TASK DIRECTIONS: The word "linter" occurs in some of the lines below; copy each of those lines.

INPUT RECORDS:
***

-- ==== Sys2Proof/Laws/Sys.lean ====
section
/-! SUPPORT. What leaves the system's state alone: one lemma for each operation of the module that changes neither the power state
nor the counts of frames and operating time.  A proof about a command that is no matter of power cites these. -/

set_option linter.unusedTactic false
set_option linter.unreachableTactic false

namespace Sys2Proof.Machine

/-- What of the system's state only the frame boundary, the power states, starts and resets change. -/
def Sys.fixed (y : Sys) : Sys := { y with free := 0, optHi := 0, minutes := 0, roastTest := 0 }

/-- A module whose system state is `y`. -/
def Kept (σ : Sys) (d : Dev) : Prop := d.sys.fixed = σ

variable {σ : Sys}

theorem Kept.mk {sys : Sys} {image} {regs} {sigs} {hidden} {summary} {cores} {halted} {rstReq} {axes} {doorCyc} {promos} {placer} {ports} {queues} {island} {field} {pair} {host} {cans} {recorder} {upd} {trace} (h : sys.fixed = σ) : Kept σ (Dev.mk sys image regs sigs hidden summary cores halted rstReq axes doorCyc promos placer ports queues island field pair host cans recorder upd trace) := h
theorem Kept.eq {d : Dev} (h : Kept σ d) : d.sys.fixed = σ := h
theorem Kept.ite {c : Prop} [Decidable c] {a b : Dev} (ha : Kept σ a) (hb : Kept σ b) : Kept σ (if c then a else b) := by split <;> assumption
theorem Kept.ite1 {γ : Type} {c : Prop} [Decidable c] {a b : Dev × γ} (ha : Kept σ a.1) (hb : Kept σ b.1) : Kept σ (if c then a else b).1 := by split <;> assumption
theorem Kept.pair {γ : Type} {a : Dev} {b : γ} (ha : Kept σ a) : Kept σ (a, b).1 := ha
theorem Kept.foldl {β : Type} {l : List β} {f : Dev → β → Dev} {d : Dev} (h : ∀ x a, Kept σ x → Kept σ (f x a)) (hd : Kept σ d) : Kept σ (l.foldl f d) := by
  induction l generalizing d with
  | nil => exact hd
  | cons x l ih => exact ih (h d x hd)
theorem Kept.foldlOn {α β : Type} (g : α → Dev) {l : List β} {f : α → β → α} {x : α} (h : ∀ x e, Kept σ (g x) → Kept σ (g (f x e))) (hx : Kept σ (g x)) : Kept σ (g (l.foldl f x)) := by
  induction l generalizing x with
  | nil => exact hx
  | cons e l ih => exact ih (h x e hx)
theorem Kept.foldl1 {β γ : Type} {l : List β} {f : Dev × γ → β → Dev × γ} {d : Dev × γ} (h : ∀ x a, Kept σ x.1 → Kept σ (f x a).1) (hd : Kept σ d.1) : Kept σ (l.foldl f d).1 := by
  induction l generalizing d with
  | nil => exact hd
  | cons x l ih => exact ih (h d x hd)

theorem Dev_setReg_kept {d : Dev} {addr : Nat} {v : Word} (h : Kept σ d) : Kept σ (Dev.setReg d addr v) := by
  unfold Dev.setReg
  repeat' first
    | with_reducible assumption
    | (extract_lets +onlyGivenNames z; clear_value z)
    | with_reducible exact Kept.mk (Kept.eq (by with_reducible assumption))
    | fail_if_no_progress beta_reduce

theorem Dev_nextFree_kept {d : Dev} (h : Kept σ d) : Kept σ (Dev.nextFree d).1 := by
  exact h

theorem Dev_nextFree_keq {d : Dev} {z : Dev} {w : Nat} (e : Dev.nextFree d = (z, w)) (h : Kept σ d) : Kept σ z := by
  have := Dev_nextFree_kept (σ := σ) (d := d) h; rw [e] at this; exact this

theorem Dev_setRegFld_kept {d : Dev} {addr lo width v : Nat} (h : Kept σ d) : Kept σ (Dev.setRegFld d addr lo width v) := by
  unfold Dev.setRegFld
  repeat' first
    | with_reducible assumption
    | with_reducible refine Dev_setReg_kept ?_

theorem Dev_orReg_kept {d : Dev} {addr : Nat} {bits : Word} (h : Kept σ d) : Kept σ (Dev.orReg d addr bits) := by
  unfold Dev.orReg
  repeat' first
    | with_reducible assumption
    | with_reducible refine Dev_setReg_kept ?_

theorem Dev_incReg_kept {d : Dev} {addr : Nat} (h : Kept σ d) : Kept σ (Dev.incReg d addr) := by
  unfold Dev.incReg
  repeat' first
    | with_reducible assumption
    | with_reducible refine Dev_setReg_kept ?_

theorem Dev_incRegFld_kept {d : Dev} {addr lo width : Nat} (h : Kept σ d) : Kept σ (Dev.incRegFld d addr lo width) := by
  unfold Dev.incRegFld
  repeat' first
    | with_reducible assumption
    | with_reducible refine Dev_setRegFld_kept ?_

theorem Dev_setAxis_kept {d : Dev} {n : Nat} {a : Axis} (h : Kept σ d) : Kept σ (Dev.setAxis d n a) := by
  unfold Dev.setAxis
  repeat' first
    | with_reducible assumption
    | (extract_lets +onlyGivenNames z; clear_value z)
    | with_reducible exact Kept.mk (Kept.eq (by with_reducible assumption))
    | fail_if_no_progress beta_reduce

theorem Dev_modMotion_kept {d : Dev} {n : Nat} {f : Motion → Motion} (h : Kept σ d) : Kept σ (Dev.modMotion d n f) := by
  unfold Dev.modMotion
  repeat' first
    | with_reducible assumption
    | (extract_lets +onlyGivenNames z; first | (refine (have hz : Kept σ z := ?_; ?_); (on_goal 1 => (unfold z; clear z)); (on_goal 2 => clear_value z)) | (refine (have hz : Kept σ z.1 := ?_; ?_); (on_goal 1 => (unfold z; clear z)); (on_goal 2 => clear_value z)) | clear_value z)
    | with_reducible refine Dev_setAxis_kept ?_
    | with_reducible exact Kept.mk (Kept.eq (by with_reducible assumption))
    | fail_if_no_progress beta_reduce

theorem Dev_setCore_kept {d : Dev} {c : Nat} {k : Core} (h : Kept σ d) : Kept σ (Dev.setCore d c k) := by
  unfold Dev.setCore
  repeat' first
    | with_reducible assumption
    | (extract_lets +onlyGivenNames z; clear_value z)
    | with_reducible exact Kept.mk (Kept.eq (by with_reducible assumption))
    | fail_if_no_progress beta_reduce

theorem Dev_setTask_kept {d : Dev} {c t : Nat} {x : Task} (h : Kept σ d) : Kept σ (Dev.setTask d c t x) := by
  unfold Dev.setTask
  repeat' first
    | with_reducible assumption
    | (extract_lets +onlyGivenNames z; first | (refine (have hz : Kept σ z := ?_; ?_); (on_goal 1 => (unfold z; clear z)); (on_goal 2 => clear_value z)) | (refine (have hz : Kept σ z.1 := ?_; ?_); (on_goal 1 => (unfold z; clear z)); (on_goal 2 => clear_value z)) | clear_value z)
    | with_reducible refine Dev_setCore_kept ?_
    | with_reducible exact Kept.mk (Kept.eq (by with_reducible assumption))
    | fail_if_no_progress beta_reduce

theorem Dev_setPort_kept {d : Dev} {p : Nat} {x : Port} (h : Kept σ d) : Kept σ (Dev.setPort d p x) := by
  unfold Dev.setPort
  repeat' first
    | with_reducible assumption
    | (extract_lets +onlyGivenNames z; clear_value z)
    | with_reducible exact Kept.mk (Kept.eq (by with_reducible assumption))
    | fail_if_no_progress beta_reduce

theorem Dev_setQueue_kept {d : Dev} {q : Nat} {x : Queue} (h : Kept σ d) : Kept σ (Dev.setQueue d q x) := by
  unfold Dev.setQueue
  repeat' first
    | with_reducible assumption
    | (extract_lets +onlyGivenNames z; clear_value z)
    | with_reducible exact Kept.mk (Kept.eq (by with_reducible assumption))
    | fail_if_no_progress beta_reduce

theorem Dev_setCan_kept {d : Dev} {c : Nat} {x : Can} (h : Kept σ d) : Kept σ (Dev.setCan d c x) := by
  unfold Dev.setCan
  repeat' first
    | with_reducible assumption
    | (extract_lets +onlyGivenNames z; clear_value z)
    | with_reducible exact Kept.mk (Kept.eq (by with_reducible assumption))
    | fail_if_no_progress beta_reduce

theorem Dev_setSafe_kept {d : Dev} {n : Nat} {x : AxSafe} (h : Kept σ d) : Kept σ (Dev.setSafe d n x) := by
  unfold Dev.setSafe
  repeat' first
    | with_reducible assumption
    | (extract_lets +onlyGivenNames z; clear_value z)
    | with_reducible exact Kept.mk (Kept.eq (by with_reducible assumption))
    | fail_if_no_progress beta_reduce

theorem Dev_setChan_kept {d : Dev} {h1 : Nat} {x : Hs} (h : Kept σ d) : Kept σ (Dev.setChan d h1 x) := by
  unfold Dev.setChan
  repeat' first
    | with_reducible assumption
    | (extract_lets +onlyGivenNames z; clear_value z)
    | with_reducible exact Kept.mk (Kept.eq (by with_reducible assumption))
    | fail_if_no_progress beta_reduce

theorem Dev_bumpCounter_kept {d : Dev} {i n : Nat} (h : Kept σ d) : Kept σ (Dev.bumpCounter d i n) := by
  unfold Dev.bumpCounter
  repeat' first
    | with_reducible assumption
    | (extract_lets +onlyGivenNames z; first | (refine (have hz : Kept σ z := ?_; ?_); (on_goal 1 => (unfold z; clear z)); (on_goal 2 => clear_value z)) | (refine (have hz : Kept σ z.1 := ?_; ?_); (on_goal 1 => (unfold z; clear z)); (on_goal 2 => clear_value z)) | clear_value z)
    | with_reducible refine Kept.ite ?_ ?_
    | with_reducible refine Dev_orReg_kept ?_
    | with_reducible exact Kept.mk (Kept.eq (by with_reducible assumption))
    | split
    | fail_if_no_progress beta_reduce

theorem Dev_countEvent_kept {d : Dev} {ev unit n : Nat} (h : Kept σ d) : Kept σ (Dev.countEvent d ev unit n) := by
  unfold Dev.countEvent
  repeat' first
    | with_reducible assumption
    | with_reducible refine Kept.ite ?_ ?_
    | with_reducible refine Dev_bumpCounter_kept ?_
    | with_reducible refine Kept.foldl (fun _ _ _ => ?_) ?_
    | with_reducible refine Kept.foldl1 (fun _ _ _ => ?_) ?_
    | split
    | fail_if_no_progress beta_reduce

***

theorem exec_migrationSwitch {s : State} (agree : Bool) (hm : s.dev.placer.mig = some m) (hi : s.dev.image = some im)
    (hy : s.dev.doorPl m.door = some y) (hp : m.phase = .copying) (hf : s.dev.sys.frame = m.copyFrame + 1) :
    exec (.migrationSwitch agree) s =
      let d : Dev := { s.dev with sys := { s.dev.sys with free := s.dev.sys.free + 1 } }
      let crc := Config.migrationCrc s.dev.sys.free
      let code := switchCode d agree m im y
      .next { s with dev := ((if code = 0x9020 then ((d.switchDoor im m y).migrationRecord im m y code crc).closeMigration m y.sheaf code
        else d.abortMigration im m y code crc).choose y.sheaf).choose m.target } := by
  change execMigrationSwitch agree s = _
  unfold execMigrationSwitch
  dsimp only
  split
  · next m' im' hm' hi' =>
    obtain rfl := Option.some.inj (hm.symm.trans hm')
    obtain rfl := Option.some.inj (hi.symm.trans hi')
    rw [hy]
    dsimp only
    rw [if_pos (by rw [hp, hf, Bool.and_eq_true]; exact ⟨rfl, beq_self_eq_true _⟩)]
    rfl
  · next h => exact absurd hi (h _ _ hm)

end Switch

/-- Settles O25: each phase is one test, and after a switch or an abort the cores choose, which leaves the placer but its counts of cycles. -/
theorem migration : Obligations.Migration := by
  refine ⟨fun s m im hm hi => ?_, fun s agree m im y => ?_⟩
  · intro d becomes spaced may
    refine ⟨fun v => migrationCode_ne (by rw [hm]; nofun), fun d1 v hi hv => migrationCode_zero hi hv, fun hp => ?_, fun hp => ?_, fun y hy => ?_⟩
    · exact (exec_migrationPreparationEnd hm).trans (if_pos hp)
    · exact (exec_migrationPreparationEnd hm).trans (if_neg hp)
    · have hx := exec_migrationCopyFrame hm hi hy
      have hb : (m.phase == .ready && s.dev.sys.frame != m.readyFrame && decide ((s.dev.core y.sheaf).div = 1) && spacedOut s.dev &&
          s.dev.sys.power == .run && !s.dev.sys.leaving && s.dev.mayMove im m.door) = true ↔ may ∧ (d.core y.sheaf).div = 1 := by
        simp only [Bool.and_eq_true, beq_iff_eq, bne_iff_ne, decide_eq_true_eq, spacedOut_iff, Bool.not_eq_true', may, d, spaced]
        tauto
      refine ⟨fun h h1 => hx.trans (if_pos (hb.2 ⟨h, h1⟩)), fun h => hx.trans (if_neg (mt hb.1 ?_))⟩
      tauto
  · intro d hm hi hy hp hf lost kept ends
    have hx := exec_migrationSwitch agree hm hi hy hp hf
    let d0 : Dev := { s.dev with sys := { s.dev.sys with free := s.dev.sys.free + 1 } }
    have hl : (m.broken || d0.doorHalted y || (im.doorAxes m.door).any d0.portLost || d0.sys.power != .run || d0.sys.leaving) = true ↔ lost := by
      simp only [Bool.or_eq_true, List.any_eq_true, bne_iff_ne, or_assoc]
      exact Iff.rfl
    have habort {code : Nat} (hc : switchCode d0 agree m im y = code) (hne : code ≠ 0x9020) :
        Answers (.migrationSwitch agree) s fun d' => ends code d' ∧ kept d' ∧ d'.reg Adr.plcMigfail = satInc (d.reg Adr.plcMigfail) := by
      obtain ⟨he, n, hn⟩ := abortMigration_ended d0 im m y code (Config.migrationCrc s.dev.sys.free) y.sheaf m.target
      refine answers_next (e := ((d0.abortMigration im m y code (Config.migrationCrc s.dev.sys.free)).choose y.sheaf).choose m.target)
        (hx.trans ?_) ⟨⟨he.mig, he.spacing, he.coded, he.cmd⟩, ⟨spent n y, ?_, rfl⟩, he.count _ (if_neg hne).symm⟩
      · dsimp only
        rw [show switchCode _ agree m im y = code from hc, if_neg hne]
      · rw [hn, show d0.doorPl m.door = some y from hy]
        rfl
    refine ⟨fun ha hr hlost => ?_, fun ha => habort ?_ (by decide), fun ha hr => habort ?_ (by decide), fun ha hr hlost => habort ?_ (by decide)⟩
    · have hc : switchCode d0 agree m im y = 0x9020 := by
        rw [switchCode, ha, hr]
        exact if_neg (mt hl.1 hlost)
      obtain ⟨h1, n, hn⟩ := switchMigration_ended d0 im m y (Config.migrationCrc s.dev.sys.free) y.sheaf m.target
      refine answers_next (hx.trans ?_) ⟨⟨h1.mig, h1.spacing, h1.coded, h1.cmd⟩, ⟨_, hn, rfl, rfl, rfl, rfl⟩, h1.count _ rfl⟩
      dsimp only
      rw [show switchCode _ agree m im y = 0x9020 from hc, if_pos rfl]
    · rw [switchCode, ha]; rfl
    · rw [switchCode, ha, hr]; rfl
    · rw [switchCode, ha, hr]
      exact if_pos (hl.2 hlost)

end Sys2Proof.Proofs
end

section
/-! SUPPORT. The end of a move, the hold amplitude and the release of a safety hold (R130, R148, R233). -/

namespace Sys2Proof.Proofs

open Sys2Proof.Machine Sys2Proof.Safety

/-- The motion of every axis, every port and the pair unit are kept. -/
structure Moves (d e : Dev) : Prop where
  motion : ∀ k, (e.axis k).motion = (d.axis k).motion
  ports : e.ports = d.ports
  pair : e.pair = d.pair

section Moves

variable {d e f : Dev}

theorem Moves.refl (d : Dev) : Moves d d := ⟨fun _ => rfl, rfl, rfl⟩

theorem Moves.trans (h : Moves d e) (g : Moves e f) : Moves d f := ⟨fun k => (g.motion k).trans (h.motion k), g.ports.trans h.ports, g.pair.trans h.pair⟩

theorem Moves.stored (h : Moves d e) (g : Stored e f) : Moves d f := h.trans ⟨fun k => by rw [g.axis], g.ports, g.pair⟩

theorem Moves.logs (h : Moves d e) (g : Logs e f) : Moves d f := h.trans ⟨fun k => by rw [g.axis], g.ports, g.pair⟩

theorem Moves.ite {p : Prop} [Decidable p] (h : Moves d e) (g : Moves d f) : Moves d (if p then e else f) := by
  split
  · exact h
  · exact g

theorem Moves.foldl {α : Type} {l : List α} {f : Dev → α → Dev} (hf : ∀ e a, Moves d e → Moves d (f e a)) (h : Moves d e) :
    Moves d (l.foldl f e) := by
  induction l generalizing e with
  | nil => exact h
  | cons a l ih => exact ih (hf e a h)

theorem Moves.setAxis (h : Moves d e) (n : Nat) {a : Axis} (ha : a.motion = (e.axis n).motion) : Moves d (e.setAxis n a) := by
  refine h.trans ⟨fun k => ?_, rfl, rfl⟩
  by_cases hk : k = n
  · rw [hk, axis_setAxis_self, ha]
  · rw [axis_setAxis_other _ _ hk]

***

FINISHED TASK:
set_option linter.unusedTactic false
set_option linter.unreachableTactic false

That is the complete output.